Stored data entries
════

-- ==== Sys2Proof/Machine/Ops.lean ====
section
/-! DEFINITION. The named operations over the state: registers and fields, counters and results, time, barrier messages, events,
Clearing's staging, the event queue and the Ledger. Every meaning is written over these. -/

namespace Sys2Proof.Machine

/-! ### The register file

A list of (address, word) pairs with addresses strictly rising and no entry equal to its register's reset value. -/

/-- The word listed at an address. -/
def regsFind : List (Nat × Word) → Nat → Option Word
  | [], _ => none
  | (b, v) :: r, a => if a = b then some v else regsFind r a

/-- The list without what it lists at an address. -/
def regsErase : List (Nat × Word) → Nat → List (Nat × Word)
  | [], _ => []
  | (b, v) :: r, a => if a = b then regsErase r a else (b, v) :: regsErase r a

/-- The list with a word placed before the first address above its own. -/
def regsInsert : List (Nat × Word) → Nat → Word → List (Nat × Word)
  | [], a, x => [(a, x)]
  | (b, v) :: r, a, x => if a < b then (a, x) :: (b, v) :: r else (b, v) :: regsInsert r a x

/-- The register word at an address: the listed word, or the reset value. -/
def regsGet (l : List (Nat × Word)) (a : Nat) : Word := (regsFind l a).getD (regReset a)

/-- The list after a write; writing the reset value removes the entry. -/
def regsSet (l : List (Nat × Word)) (a : Nat) (x : Word) : List (Nat × Word) :=
  if x = regReset a then regsErase l a else regsInsert (regsErase l a) a x

/-- Every address listed is above `b`, addresses rise, and no entry equals its reset value. -/
def regsWfFrom : Option Nat → List (Nat × Word) → Bool
  | _, [] => true
  | b, (a, x) :: r => (b.all (fun n => n < a)) && (x != regReset a) && regsWfFrom (some a) r

/-- The canonical form of the register file. -/
def regsWf (l : List (Nat × Word)) : Bool := regsWfFrom none l

/-- The word of a register. -/
def State.rd (s : State) (a : Nat) : Word := regsGet s.regs a

/-- Write a register's word. -/
def State.wr (s : State) (a : Nat) (x : Word) : State := { s with regs := regsSet s.regs a x }

/-- A register as a number. -/
def State.val (s : State) (a : Nat) : Nat := (s.rd a).toNat

/-- Write a number to a register, modulo 2^32. -/
def State.put (s : State) (a v : Nat) : State := s.wr a (BitVec.ofNat 32 v)

/-- A field of a register. -/
def State.get (s : State) (f : Fld) : Nat := fieldOf (s.rd f.addr) f.lo f.w

/-- Write a field of a register, modulo 2^w; the register's other bits stay. -/
def State.set (s : State) (f : Fld) (v : Nat) : State := s.wr f.addr (withField (s.rd f.addr) f.lo f.w v)

/-- A one-bit field reads 1. -/
def State.is (s : State) (f : Fld) : Bool := s.get f == 1

/-- A field read as a signed number. -/
def State.sget (s : State) (f : Fld) : Int := signedOf f.w (s.get f)

/-- A register read as a signed 32-bit number. -/
def State.sval (s : State) (a : Nat) : Int := signedOf 32 (s.val a)

/-- A register pair, low word first (R9). -/
def State.val64 (s : State) (a : Nat) : Nat := s.val a + 2 ^ 32 * s.val (a + 4)

/-- Write a register pair. -/
def State.put64 (s : State) (a v : Nat) : State := (s.put a v).put (a + 4) (v / 2 ^ 32)

/-- Write the same value to each register of a list. -/
def State.putAll (s : State) (l : List Nat) (v : Nat) : State := l.foldl (fun t a => t.put a v) s

/-- Write the same value to each field of a list. -/
def State.setAll (s : State) (l : List Fld) (v : Nat) : State := l.foldl (fun t f => t.set f v) s

/-- Return every register of an address range to its reset value, but for those that `keep` names. -/
def State.resetRange (s : State) (lo hi : Nat) (keep : Nat → Bool) : State :=
  { s with regs := s.regs.filter (fun p => p.1 < lo || hi < p.1 || keep p.1) }

/-- Change every listed register by `f`; `f` must leave reset values as they are. -/
def State.mapRegs (s : State) (f : Nat → Word → Word) : State :=
  { s with regs := s.regs.filterMap (fun p => let y := f p.1 p.2; if y = regReset p.1 then none else some (p.1, y)) }

/-! ### Acquisition memory: bytes by address, listed where they are not 0 -/

/-- The byte at an address: the listed one, or 0. [DESIGN CHOICE, log 4, unsafe] -/
def memFind : List Host.Cell → Nat → Byte
  | [], _ => 0
  | (b, v) :: r, a => if a = b then v else memFind r a

/-- The memory without what it lists at an address. -/
def memErase : List Host.Cell → Nat → List Host.Cell
  | [], _ => []
  | (b, v) :: r, a => if a = b then memErase r a else (b, v) :: memErase r a

/-- The memory with a byte placed before the first address above its own. -/
def memInsert : List Host.Cell → Nat → Byte → List Host.Cell
  | [], a, x => [(a, x)]
  | (b, v) :: r, a, x => if a < b then (a, x) :: (b, v) :: r else (b, v) :: memInsert r a x

/-- The memory after one byte is written; a 0 removes the entry. -/
def memSet (m : List Host.Cell) (a : Nat) (x : Byte) : List Host.Cell := if x = 0 then memErase m a else memInsert (memErase m a) a x

/-- The memory after bytes are written from an address on. -/
def memWrite : List Host.Cell → Nat → List Byte → List Host.Cell
  | m, _, [] => m
  | m, a, x :: xs => memWrite (memSet m a x) (a + 1) xs

/-- `n` bytes of memory from an address on. -/
def memRead (m : List Host.Cell) (a : Nat) : Nat → List Byte
  | 0 => []
  | n + 1 => memFind m a :: memRead m (a + 1) n

/-- Addresses rise above `b` and no entry is 0. -/
def memWfFrom : Option Nat → List Host.Cell → Bool
  | _, [] => true
  | b, (a, x) :: r => (b.all (fun n => n < a)) && (x != 0) && memWfFrom (some a) r

/-- The canonical form of acquisition memory. -/
def Memory.wf (m : List Host.Cell) : Bool := memWfFrom none m

/-- Bytes of acquisition memory that are fitted. -/
def memBytes : Nat := Config.memGiB * 2 ^ 30

/-- First byte of Clearing's staging area, the top 256 MiB (R356). -/
def stagingBase : Nat := (Config.memGiB * 4 - 1) * 268435456

/-- First byte of the record store's write queue, directly below the staging area (R380). -/
def State.wqBase (s : State) : Nat := (Config.memGiB * 4 - 1 - 4 * s.get R.STOR_CFG_WQ_GIB) * 268435456

/-! ### The common fields

The host half's queue of commands is touched by `step` alone: every meaning hands on the queue it was given. -/

/-- The next state `t` of a meaning run on `s`, with the queue of `s`. [DESIGN CHOICE, log 12, safe] -/
def done (s t : State) : Host.Outcome State Fault Refusal := .next { t with pending := s.pending }

/-- A fresh free value below `2 ^ w` (AN open value of the specification), and the state that has used it up. [DESIGN CHOICE, log 8, safe] -/
def State.fresh (s : State) (w : Nat) : Nat × State :=
  (Config.freeValue s.freeCount % 2 ^ w, { s with freeCount := s.freeCount + 1 })
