-- ==== Sys2Proof/Machine/Operands.lean ====
section
/-! DEFINITION. Operand forms: vector characters (R106, R107), formats and edges (R96–R102), comparison windows (R109), levels and their clamps (R111,
R113, R118), and the values that registers store for out-of-range writes. -/

namespace Sys2Proof.Machine

/-! ### Vector characters (R106, R107) -/

/-- What a character expects of the comparator. -/
inductive Expect where
  | low | high | mid | lowOrHigh
  deriving DecidableEq, Repr

/-- The data that a character drives; none when the vector does not drive. -/
def charDrive (c : Nat) : Option Nat :=
  match c with
  | 0x0 => some 0 | 0x1 => some 1 | 0x9 => some 0 | 0xA => some 1 | _ => none

/-- The expect part of a character. -/
def charExpect (c : Nat) : Option Expect :=
  match c with
  | 0x2 => some .low | 0x3 => some .high | 0x5 => some .mid | 0x6 => some .mid | 0x7 => some .lowOrHigh
  | 0x9 => some .low | 0xA => some .high | _ => none

/-- A reserved character: off, no expectation, BAD_CHAR. -/
def charBad (c : Nat) : Bool := 0xB ≤ c

/-- The character that a channel executes: K repeats the last other character, X in the first vector after a start (R107). -/
def effChar (last : Option Nat) (c : Nat) : Nat := if c = 0x8 then last.getD 0x4 else c

/-- Character of a port in a vector's characters: four bits a port. -/
def charOf (chars p : Nat) : Nat := chars / 2 ^ (4 * p) % 16

/-- The comparator state meets the expectation. -/
def meets (e : Expect) (c : CmpState) : Bool :=
  match e, c with
  | .low, .low => true | .high, .high => true | .mid, .mid => true
  | .lowOrHigh, .low => true | .lowOrHigh, .high => true
  | _, _ => false

/-! ### Edges and formats (R96–R102) -/

/-- The six edges of a timing set, its mode word and its period. -/
structure TSet where
  don : Nat
  ddata : Nat
  dret : Nat
  doff : Nat
  copen : Nat
  cclose : Nat
  fmt : Nat
  window : Bool
  periodM1 : Nat
  deriving DecidableEq, Repr

/-- Formats of R100. -/
def fmtOff : Nat := 0
def fmtNrz : Nat := 1
def fmtDnrz : Nat := 2
def fmtRz : Nat := 3
def fmtRo : Nat := 4
def fmtSbc : Nat := 5

/-- A pulse format: RZ, RO or SBC. -/
def fmtPulse (f : Nat) : Bool := f == 3 || f == 4 || f == 5

/-- Value outside the pulse: 0 in RZ, 1 in RO, the complement of the data in SBC. -/
def nonPulse (f d : Nat) : Nat := if f = 3 then 0 else if f = 4 then 1 else 1 - d

/-- An edge occurs in the vector: it does not exceed PERIOD_M1 (R97). -/
def TSet.occurs (t : TSet) (e : Nat) : Bool := e ≤ t.periodM1

/-- The edges that a driving vector uses (R100). -/
def TSet.drivesUse (t : TSet) : List Nat :=
  if t.fmt = fmtOff then []
  else if t.fmt = fmtNrz then [t.don]
  else if t.fmt = fmtDnrz then [t.don, t.ddata]
  else [t.don, t.ddata, t.dret]

/-- The pulse is void: D_RET is not later than D_DATA (R101). -/
def TSet.voidPulse (t : TSet) : Bool := fmtPulse t.fmt && t.dret ≤ t.ddata

/-- Drive value at the start of a driving vector, and the changes of value at D_DATA and D_RET that occur (R100, R101). -/
def TSet.values (t : TSet) (d prev : Nat) : Nat × List (Nat × Nat) :=
  if t.fmt = fmtNrz then (d, [])
  else if t.fmt = fmtDnrz then (prev, if t.occurs t.ddata then [(t.ddata, d)] else [])
  else if t.voidPulse then (nonPulse t.fmt d, [])
  else
    (nonPulse t.fmt d,
      (if t.occurs t.ddata then [(t.ddata, d)] else []) ++ (if t.occurs t.dret then [(t.dret, nonPulse t.fmt d)] else []))

/-- Insert an action into a wave ordered by instant; actions at one instant keep the order they are inserted in (R99). -/
def waveInsert (x : Nat × PinAct) : List (Nat × PinAct) → List (Nat × PinAct)
  | [] => [x]
  | y :: r => if x.1 < y.1 then x :: y :: r else y :: waveInsert x r

/-- The drive actions of a vector that drives data `d`: the value at its start, D_ON, then the value edges, ordered by instant and then as
R99 orders them. -/
def TSet.wave (t : TSet) (d prev : Nat) (wasOn : Bool) : List (Nat × PinAct) :=
  let v := t.values d prev
  let base := [(0, PinAct.value v.1)]
  let w1 := if !wasOn && t.occurs t.don then waveInsert (t.don, .on) base else base
  v.2.foldl (fun w e => waveInsert (e.1, .value e.2) w) w1

/-- Drive value at the end of a driving vector. -/
def TSet.lastValue (t : TSet) (d prev : Nat) : Nat := ((t.values d prev).2.getLast?.map Prod.snd).getD (t.values d prev).1

/-! ### Comparison (R109) -/

/-- How a compare is performed: not at all, at C_OPEN, or over the window. -/
inductive CompareKind where
  | none | edge | window
  deriving DecidableEq, Repr

/-- The compare that the set performs, and whether an edge was skipped (R97, R109). -/
def TSet.compare (t : TSet) : CompareKind × Bool :=
  if !t.occurs t.copen then (.none, true)
  else if !t.window then (.edge, false)
  else if !t.occurs t.cclose then (.edge, true)
  else if t.cclose < t.copen + 128 then (.edge, false)
  else (.window, false)

/-- Longest departure from the expectation in a window, in picoseconds: contiguous spans that miss it add up. [DESIGN CHOICE, log 49, safe] -/
def longestMiss (e : Expect) : List (CmpState × Nat) → Nat → Nat → Nat
  | [], cur, best => max cur best
  | (c, d) :: r, cur, best => if meets e c then longestMiss e r 0 (max cur best) else longestMiss e r (cur + d) best

/-! ### Levels (R111, R113, R118) -/

/-- Half span of a lane range in µV (R204). -/
def rangeSpan (r : Nat) : Int :=
  match r with
  | 0 => 500000 | 1 => 2000000 | 2 => 10000000 | 3 => 25000000 | _ => 60000000

/-- Roles of R92. -/
def roleNone : Nat := 0
def roleRemote : Nat := 1
def roleLaneCmp : Nat := 2
def roleLaneDrv : Nat := 3

/-- The lane of a lane port: l = 8s + j for ports 16s + 2j and 16s + 2j + 1. -/
def laneOfPort (p : Nat) : Nat := 8 * (p / 16) + p % 16 / 2

/-- Role of a port. -/
def State.role (s : State) (p : Nat) : Nat := s.get (R.PIN_STAT_ROLE p)

/-- The role has a comparator; the role has a driver. -/
def roleCompares (r : Nat) : Bool := r == 1 || r == 2
def roleDrives (r : Nat) : Bool := r == 1 || r == 3

/-- Range of levels of a role in µV; none for role NONE (R111). -/
def State.roleRange (s : State) (p : Nat) : Option (Int × Int) :=
  if s.role p = roleRemote then some (-5000000, 60000000)
  else if s.role p = roleLaneDrv then some (-12000000, 12000000)
  else if s.role p = roleLaneCmp then
    let h := rangeSpan (s.get (R.LANE_ACTIVE_RANGE (laneOfPort p)))
    some (-h, h)
  else none

/-- The register of a level. -/
def levelAddr (p : Nat) (w : LevelReg) : Nat :=
  match w with
  | .drvHi => R.PIN_DRV_HI p | .drvLo => R.PIN_DRV_LO p | .cmpHi => R.PIN_CMP_HI p | .cmpLo => R.PIN_CMP_LO p | .term => R.PIN_TERM p

/-- A drive or termination level, which the limits of the port clamp. -/
def levelIsDrive (w : LevelReg) : Bool :=
  match w with
  | .drvHi => true | .drvLo => true | .term => true | _ => false

/-- The level after its clamps, and whether a clamp changed it (R111). [DESIGN CHOICE, log 53, safe] -/
def State.clampLevel (s : State) (p : Nat) (w : LevelReg) (v : Int) : Int × Bool :=
  let v1 := if levelIsDrive w then clampI (s.sval (R.PIN_LIMIT_LO p)) (s.sval (R.PIN_LIMIT_HI p)) v else v
  let v2 := match s.roleRange p with
    | some (lo, hi) => clampI lo hi v1
    | none => v1
  (v2, v2 != v)

/-- Store a level: clamped, rounded to the DAC's code where a DAC sets it, with LEVEL_CLAMP on a clamp (R111). [DESIGN CHOICE, log 53, safe] -/
def State.storeLevel (s : State) (p : Nat) (w : LevelReg) (v : Int) : State :=
  let c := s.clampLevel p w v
  let applied := if s.role p = roleNone then c.1 else Config.dacLevel p c.1
  let s1 := s.put (levelAddr p w) (codeOf 32 applied)
  if c.2 then s1.pinEvt p (R.PIN_EVT_LEVEL_CLAMP p) 0x0003 else s1

/-- Driver current limit in mA: 1–100 on REMOTE, 1–50 on LANE_DRV (R113). -/
def ilimClamp (role v : Nat) : Nat := if role = roleRemote then clampN 1 100 v else if role = roleLaneDrv then clampN 1 50 v else v

/-- A power of two from 16 to 4,096, the next lower one for other values (R371). -/
def ringSize (v : Nat) : Nat :=
  if 4096 ≤ v then 4096 else if 2048 ≤ v then 2048 else if 1024 ≤ v then 1024 else if 512 ≤ v then 512 else if 256 ≤ v then 256
  else if 128 ≤ v then 128 else if 64 ≤ v then 64 else if 32 ≤ v then 32 else 16

end Sys2Proof.Machine
end

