/-- NSEG of a group: 1 to 2^24. -/
def State.nSeg (s : State) (n : Nat) : Nat := max 1 (s.val (R.ACQ_GRP_NSEG n))

/-- SLOT and NSLOT of a group's region (R249). -/
def State.slotBytes (s : State) (n : Nat) : Nat :=
  let b := s.segmentBytes n
  ceilDiv (if s.is (R.ACQ_GRP_CTRL_ACC_EN n) then b.2 else b.1) 4096 * 4096
def State.nSlot (s : State) (n : Nat) : Nat :=
  min (s.nSeg n) (s.val (R.ACQ_GRP_MEM_SIZE n) * 2 ^ 20 / max 1 (s.slotBytes n))

/-- Accumulator entries of a group (R255). -/
def State.accEntries (s : State) (n : Nat) : Nat :=
  (s.groupLanes n).foldl (fun a l =>
    let x := (s.red l).act
    let m := s.partSamples n l x.src
    a + sumTo 2 (fun c => if x.sel.testBit c then x.entries c m else 0)) 0

/-- The group's region is too small, beyond the memory, in Clearing's staging area or the write queue, or overlaps another group's (reason 6 of R263). -/
def State.regionBad (s : State) (n : Nat) : Bool :=
  let base := s.val (R.ACQ_GRP_MEM_BASE n) * 2 ^ 20
  let size := s.val (R.ACQ_GRP_MEM_SIZE n) * 2 ^ 20
  let slots := size / max 1 (s.slotBytes n)
  decide (slots < 1) || (!s.is (R.ACQ_GRP_CTRL_RING n) && decide (slots < s.nSeg n)) || decide (s.wqBase < base + size)
    || (List.range 4).any (fun k => k != n && s.is (R.ACQ_GRP_CTRL_EN k) &&
      decide (s.val (R.ACQ_GRP_MEM_BASE k) * 2 ^ 20 < base + size ∧
        base < s.val (R.ACQ_GRP_MEM_BASE k) * 2 ^ 20 + s.val (R.ACQ_GRP_MEM_SIZE k) * 2 ^ 20))

/-- A group's enable is refused (R263). -/
def State.groupRefuse (s : State) (n reason : Nat) : State := (s.set (R.ACQ_GRP_STAT_REFUSE n) reason).acqRefuse (0x200 + n) reason

/-- Setting EN (R264): the word's other fields are written with it; a busy group takes no enable (R88), and no group runs in SEALED or SERVICE
(R257). -/
def State.doGroupEnable (s : State) (n : Nat) (v : Word) : State :=
  s.ifOn (R.ACQ_GRP_CTRL n) (fun s =>
    if s.is (R.ACQ_GRP_CTRL_EN n) then s
    else
      let s1 := s.wr (R.ACQ_GRP_CTRL n) (v &&& 0x600FFFFF#32)
      if s1.is (R.ACQ_GRP_STAT_BUSY n) || !modeStreams s1.mode then s1
      else
        let pre := s1.val (R.ACQ_GRP_PRE n)
        let post := s1.val (R.ACQ_GRP_POST n)
        let t := s1.set (R.ACQ_GRP_CTRL_EN n) 1
        if 10485760 < pre ∨ pre + post = 0 ∨ (s1.is (R.ACQ_GRP_CTRL_ACC_EN n) ∧ 1048576 < s1.accEntries n) then s1.groupRefuse n 5
        else if s1.regionBad n then s1.groupRefuse n 6
        else
          let r := s1.submit t [.group n]
          if r.2 then r.1 else r.1.groupRefuse n 1)

/-- GROUP_ENABLE. -/
def execGroupEnable (u : Sub) (n : Fin 4) (v : Word) (s : State) : Host.Outcome State Fault Refusal := done s ((s.atF u).doGroupEnable n v)

/-- The group is ARMED from its plan boundary (R264): segment numbers start at 0. -/
def State.groupArm (s : State) (n : Nat) : State :=
  if s.is (R.ACQ_GRP_CTRL_EN n) then
    ((s.set (R.ACQ_GRP_STAT_STATE n) 1).put (R.ACQ_GRP_SEGS n) 0).setGroup n { slot := 0 }
  else s

/-- A firing that the group does not accept (R246): counted, with SEG_MISS at most once in a tick. -/
def State.groupMiss (s : State) (n : Nat) : State :=
  let g := s.group n
  let s1 := (s.setGroup n { g with missed := g.missed + 1, missTick := some s.time.fTick }).acqCount (R.ACQ_GRP_MISS n) 1
  if g.missTick = some s.time.fTick then s1 else s1.acqEvt R.ACQ_EVT_SEG_MISS 0x0003 n s1.fNow.pack (s1.val (R.ACQ_GRP_MISS n))

/-- A firing of the group's combiner reaches an ARMED group (R246): `fire` in cycles, `stamp` in 1/256 unit. -/
def State.groupFire (s : State) (n stamp input code fire : Nat) : State :=
  if s.is (R.ACQ_GRP_CTRL_EN n) && s.get (R.ACQ_GRP_STAT_STATE n) == 1 then
    let g := s.group n
    let spaced := match g.prevFire with
      | some f => decide (f + s.spacing n * 4000 ≤ fire)
      | none => true
    let clear := match g.prevEnd with
      | some e => decide (e < stamp)
      | none => true
    if spaced && clear then
      let no := s.val (R.ACQ_GRP_SEGS n)
      let seg : SegSt := { segNo := no, stamp := stamp, input := input, code := code, fire := fire, missed := g.missed }
      let g1 := { g with open_ := g.open_ ++ [seg], prevFire := some fire, prevEnd := some (stamp + s.val (R.ACQ_GRP_POST n) * 256), missed := 0 }
      let s1 := ((s.setGroup n g1).wrapCount (R.ACQ_GRP_SEGS n) 1).set (R.ACQ_GRP_STAT_IN_SEG n) 1
      if !s1.is (R.ACQ_GRP_CTRL_RING n) && decide (s1.nSeg n ≤ no + 1) then
        (s1.set (R.ACQ_GRP_STAT_STATE n) 2).acqEvt R.ACQ_EVT_SEG_DONE 0x0002 n s1.fNow.pack (no + 1)
      else s1
    else s.groupMiss n
  else s

/-- A lane's part of a segment (R245, R247): its samples, the first sample's instant, the whole length, and whether the part is cut. -/
def State.partOf (s : State) (n l stamp : Nat) : List Smp × Nat × Nat × Bool :=
  let r := s.red l
  let p := max 1 (s.srcPeriod l r.act.src)
  let len := s.partSamples n l r.act.src
  let first := ceilDiv (stamp - s.val (R.ACQ_GRP_PRE n) * 256) (p * 256) * p
  let at_ := stamp / 256
  let begin_ := max first ((r.breaks.filter (fun b => decide (b ≤ at_))).foldl max 0)
  let stop := ((r.breaks.filter (fun b => decide (at_ < b))).foldl min (first + len * p))
  let xs := (r.ring.filter (fun x => decide (begin_ ≤ x.t ∧ x.t < stop ∧ x.t < first + len * p))).reverse
  let run := (runsOf p xs).headD []
  (run, (run.head?.map Smp.t).getD begin_, len, decide (run.length < len))

/-- The segment header (R248). -/
def State.segHeader (s : State) (n : Nat) (g : SegSt) (sflags segNo accCount : Nat) : List Byte :=
  let lanes := s.groupLanes n
  leBytes 1 8 ++ leBytes 1 sflags ++ leBytes 1 n ++ leBytes 1 (s.get (R.ACQ_GRP_CTRL_COMB n)) ++ leBytes 4 segNo ++ leBytes 8 (t64At (g.stamp / 256))
    ++ leBytes 1 g.stamp ++ leBytes 1 g.input ++ leBytes 1 g.code ++ leBytes 1 0 ++ leBytes 8 (t64At (g.fire * 256))
    ++ leBytes 4 (s.val (R.ACQ_GRP_PRE n)) ++ leBytes 4 (s.val (R.ACQ_GRP_POST n))
    ++ leBytes 8 ((lanes.map (fun l => 2 ^ l)).foldl (· + ·) 0) ++ leBytes 4 g.missed ++ leBytes 4 accCount ++ leBytes 12 0

/-- The value of a RAW or DEC entry of a part. -/
def RedSet.accValues (x : RedSet) (code : Nat) (xs : List Smp) : List Int :=
  if code = 0 then xs.map Smp.c else (buckets x.n xs).map (fun b => (bucketValue 1 (settled b)).1)

/-- Add two lists entry by entry; the first may be empty. -/
def addLists (a b : List Int) : List Int := if a = [] then b else (a.zip b).map (fun p => p.1 + p.2)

════

#### [TASK GOAL]
All lines in the data above from the one with "def State.nSeg (s" through the one with "ceilDiv (if s.is" must be repeated exactly, and no others.

#### [SOLUTION FOR THIS TASK]
def State.nSeg (s : State) (n : Nat) : Nat := max 1 (s.val (R.ACQ_GRP_NSEG n))

/-- SLOT and NSLOT of a group's region (R249). -/
def State.slotBytes (s : State) (n : Nat) : Nat :=
  let b := s.segmentBytes n
  ceilDiv (if s.is (R.ACQ_GRP_CTRL_ACC_EN n) then b.2 else b.1) 4096 * 4096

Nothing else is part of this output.